Segment Start: RAW DATA
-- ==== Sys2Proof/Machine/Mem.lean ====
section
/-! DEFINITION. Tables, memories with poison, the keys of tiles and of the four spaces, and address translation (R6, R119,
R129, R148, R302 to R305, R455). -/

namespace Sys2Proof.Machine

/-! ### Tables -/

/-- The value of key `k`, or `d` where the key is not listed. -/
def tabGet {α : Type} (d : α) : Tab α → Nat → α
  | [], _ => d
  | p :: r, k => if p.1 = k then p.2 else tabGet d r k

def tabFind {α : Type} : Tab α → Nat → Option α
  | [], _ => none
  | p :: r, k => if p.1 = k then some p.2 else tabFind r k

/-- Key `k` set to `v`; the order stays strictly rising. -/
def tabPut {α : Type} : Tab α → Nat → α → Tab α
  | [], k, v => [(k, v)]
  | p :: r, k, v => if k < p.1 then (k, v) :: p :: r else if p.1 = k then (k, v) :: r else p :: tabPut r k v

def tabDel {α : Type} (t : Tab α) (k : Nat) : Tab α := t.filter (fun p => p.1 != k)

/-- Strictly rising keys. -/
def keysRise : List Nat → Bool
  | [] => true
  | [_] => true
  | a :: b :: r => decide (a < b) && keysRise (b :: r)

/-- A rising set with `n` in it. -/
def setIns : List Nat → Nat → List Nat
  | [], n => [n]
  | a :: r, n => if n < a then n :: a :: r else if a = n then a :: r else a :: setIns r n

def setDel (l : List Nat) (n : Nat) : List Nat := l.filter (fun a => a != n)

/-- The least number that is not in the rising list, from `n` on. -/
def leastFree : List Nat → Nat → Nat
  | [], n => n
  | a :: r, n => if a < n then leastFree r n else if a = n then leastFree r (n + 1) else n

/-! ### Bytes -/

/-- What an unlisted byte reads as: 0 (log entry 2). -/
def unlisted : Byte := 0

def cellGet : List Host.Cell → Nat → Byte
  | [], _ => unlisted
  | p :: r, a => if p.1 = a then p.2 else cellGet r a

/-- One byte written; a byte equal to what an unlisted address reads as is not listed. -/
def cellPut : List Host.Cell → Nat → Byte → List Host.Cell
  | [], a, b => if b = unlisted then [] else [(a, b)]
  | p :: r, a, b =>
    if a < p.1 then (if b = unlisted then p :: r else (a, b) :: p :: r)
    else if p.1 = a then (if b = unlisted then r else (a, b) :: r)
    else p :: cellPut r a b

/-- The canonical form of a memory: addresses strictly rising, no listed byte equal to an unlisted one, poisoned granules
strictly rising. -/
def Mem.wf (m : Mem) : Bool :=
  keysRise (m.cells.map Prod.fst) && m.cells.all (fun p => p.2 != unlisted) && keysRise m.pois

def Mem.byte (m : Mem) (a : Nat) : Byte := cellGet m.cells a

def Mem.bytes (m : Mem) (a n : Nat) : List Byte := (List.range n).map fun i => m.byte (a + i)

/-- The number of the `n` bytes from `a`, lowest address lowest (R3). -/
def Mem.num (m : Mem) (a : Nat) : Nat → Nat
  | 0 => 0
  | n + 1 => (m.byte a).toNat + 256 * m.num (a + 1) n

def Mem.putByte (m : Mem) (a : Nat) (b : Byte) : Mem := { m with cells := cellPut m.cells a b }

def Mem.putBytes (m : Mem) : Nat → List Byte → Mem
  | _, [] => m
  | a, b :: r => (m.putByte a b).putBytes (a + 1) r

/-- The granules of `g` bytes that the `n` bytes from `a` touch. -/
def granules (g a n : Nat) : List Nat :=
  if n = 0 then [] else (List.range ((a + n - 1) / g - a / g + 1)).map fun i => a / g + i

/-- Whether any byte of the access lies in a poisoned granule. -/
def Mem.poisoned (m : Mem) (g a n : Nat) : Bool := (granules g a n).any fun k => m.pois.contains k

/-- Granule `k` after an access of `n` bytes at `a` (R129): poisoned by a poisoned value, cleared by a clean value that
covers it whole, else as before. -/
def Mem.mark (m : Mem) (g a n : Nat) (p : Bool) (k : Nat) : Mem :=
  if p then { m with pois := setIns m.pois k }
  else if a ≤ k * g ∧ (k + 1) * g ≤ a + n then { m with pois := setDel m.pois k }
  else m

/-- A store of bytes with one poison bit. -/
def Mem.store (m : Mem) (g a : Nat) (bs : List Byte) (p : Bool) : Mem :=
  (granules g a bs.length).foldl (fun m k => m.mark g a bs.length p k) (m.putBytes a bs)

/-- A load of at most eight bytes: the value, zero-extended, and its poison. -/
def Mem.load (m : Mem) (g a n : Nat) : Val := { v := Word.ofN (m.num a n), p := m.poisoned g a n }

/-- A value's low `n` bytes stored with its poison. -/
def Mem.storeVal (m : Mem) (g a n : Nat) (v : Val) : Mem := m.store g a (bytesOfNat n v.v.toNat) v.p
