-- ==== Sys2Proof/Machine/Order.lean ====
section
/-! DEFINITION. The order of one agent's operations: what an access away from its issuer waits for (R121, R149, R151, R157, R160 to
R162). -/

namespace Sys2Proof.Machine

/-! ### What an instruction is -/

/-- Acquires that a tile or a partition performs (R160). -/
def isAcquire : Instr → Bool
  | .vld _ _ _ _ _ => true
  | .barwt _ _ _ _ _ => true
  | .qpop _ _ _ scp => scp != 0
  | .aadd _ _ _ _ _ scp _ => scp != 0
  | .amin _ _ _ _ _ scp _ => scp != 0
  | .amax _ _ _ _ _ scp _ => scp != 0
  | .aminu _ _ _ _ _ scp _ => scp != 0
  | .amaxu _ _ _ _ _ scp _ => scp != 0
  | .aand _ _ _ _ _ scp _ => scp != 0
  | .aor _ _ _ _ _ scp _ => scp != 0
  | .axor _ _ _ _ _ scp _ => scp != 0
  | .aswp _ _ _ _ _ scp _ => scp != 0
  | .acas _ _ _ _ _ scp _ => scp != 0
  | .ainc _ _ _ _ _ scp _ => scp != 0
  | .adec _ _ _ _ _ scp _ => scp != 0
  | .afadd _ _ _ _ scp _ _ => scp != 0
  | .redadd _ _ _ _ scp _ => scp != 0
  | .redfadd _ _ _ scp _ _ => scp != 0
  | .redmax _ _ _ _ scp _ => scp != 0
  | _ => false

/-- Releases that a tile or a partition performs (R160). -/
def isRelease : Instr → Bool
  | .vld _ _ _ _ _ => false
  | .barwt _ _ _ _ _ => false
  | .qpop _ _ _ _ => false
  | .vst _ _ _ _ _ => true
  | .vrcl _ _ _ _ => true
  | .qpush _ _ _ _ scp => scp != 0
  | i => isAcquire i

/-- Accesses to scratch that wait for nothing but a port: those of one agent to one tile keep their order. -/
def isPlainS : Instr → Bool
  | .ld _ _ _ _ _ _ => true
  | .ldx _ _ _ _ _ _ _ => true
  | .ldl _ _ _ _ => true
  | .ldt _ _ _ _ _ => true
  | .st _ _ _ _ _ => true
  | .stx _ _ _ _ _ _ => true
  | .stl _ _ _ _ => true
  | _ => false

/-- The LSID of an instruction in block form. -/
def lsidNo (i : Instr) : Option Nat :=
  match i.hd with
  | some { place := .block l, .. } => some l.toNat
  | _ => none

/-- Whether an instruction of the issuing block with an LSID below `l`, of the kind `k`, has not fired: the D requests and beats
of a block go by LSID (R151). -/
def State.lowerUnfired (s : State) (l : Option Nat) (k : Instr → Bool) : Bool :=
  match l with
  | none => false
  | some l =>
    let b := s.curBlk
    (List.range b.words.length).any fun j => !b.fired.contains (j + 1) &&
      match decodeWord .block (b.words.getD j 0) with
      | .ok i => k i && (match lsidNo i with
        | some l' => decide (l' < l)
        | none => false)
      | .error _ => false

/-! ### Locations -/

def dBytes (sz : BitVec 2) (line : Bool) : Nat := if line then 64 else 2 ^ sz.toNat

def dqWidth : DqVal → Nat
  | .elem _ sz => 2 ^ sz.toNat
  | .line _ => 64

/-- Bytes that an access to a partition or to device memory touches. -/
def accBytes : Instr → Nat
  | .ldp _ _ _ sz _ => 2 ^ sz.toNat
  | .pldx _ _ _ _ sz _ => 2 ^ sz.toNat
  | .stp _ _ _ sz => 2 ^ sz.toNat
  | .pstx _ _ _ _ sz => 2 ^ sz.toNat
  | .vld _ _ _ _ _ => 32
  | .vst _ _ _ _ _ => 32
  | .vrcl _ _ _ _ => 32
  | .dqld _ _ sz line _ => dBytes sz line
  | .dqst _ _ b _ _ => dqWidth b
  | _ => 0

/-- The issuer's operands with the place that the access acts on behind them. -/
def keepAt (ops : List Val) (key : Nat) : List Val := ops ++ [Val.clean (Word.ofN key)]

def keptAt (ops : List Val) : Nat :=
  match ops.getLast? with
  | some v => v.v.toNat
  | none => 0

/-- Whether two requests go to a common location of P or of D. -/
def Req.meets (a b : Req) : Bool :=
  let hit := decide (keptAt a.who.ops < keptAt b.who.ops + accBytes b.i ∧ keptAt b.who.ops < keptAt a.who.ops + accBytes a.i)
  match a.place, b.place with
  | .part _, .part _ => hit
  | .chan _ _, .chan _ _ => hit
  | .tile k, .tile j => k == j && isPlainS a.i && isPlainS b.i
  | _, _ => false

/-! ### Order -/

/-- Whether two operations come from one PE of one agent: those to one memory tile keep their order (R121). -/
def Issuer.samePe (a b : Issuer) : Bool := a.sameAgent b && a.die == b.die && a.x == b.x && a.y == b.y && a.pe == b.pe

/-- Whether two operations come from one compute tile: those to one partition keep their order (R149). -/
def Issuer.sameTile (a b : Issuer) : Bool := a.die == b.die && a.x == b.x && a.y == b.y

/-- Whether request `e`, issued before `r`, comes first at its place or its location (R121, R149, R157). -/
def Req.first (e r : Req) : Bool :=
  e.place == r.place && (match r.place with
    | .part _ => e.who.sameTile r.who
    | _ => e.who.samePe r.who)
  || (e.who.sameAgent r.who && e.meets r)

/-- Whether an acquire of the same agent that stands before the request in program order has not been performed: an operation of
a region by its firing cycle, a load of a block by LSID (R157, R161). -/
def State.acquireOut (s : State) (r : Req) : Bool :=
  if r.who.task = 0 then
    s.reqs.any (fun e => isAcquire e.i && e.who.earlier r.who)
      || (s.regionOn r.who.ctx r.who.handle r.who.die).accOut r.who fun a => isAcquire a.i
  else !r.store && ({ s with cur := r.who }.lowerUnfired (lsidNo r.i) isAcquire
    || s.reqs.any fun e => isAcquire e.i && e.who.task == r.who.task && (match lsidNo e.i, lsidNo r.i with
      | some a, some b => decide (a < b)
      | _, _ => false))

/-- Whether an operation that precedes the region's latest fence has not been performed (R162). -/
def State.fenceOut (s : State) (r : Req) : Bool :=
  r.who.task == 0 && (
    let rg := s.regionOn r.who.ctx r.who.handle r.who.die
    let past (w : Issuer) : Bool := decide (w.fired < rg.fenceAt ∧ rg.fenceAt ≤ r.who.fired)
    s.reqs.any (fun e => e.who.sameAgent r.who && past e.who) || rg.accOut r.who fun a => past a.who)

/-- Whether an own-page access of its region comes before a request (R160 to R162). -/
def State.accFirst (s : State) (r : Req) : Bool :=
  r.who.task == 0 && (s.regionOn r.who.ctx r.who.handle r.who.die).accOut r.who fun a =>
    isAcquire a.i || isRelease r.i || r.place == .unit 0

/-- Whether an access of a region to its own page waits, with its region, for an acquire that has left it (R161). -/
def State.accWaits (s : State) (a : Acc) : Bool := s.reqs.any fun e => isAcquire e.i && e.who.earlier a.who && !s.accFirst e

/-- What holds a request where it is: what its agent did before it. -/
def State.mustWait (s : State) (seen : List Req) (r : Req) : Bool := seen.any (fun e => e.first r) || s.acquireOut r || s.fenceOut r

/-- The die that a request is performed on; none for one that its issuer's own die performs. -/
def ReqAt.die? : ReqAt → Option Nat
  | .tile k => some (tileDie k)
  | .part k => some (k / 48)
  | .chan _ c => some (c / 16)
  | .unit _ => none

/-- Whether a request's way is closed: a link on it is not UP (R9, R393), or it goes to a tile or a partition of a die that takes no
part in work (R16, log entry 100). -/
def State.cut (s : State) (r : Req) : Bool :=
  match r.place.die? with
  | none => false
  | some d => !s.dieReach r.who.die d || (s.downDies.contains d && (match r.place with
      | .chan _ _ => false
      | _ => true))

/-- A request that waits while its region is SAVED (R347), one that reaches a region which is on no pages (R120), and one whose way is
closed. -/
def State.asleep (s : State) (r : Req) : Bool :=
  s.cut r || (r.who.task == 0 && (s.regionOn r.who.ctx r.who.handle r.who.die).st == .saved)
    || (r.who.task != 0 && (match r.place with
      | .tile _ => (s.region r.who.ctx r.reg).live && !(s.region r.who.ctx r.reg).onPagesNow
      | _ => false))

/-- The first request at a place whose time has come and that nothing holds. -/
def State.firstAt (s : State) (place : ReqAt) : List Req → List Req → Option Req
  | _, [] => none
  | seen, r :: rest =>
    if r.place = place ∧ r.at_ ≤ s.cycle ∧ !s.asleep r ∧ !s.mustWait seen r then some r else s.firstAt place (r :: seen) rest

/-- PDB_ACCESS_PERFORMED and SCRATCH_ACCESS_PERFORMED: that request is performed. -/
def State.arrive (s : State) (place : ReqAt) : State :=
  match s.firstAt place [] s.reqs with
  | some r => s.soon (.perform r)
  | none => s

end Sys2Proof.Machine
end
Segment End: RAW DATA
▶ _EXERCISE BRIEF_:
Give back exactly the lines above, from the line containing "isAcquire a.i ||" through the line containing "r :: rest =>", with both end lines and nothing more.

▶ _EXERCISE RESULT_:
    isAcquire a.i || isRelease r.i || r.place == .unit 0

/-- Whether an access of a region to its own page waits, with its region, for an acquire that has left it (R161). -/
def State.accWaits (s : State) (a : Acc) : Bool := s.reqs.any fun e => isAcquire e.i && e.who.earlier a.who && !s.accFirst e

/-- What holds a request where it is: what its agent did before it. -/
def State.mustWait (s : State) (seen : List Req) (r : Req) : Bool := seen.any (fun e => e.first r) || s.acquireOut r || s.fenceOut r

/-- The die that a request is performed on; none for one that its issuer's own die performs. -/
def ReqAt.die? : ReqAt → Option Nat
  | .tile k => some (tileDie k)
  | .part k => some (k / 48)
  | .chan _ c => some (c / 16)
  | .unit _ => none

/-- Whether a request's way is closed: a link on it is not UP (R9, R393), or it goes to a tile or a partition of a die that takes no
part in work (R16, log entry 100). -/
def State.cut (s : State) (r : Req) : Bool :=
  match r.place.die? with
  | none => false
  | some d => !s.dieReach r.who.die d || (s.downDies.contains d && (match r.place with
      | .chan _ _ => false
      | _ => true))

/-- A request that waits while its region is SAVED (R347), one that reaches a region which is on no pages (R120), and one whose way is
closed. -/
def State.asleep (s : State) (r : Req) : Bool :=
  s.cut r || (r.who.task == 0 && (s.regionOn r.who.ctx r.who.handle r.who.die).st == .saved)
    || (r.who.task != 0 && (match r.place with
      | .tile _ => (s.region r.who.ctx r.reg).live && !(s.region r.who.ctx r.reg).onPagesNow
      | _ => false))

/-- The first request at a place whose time has come and that nothing holds. -/
def State.firstAt (s : State) (place : ReqAt) : List Req → List Req → Option Req
  | _, [] => none
  | seen, r :: rest =>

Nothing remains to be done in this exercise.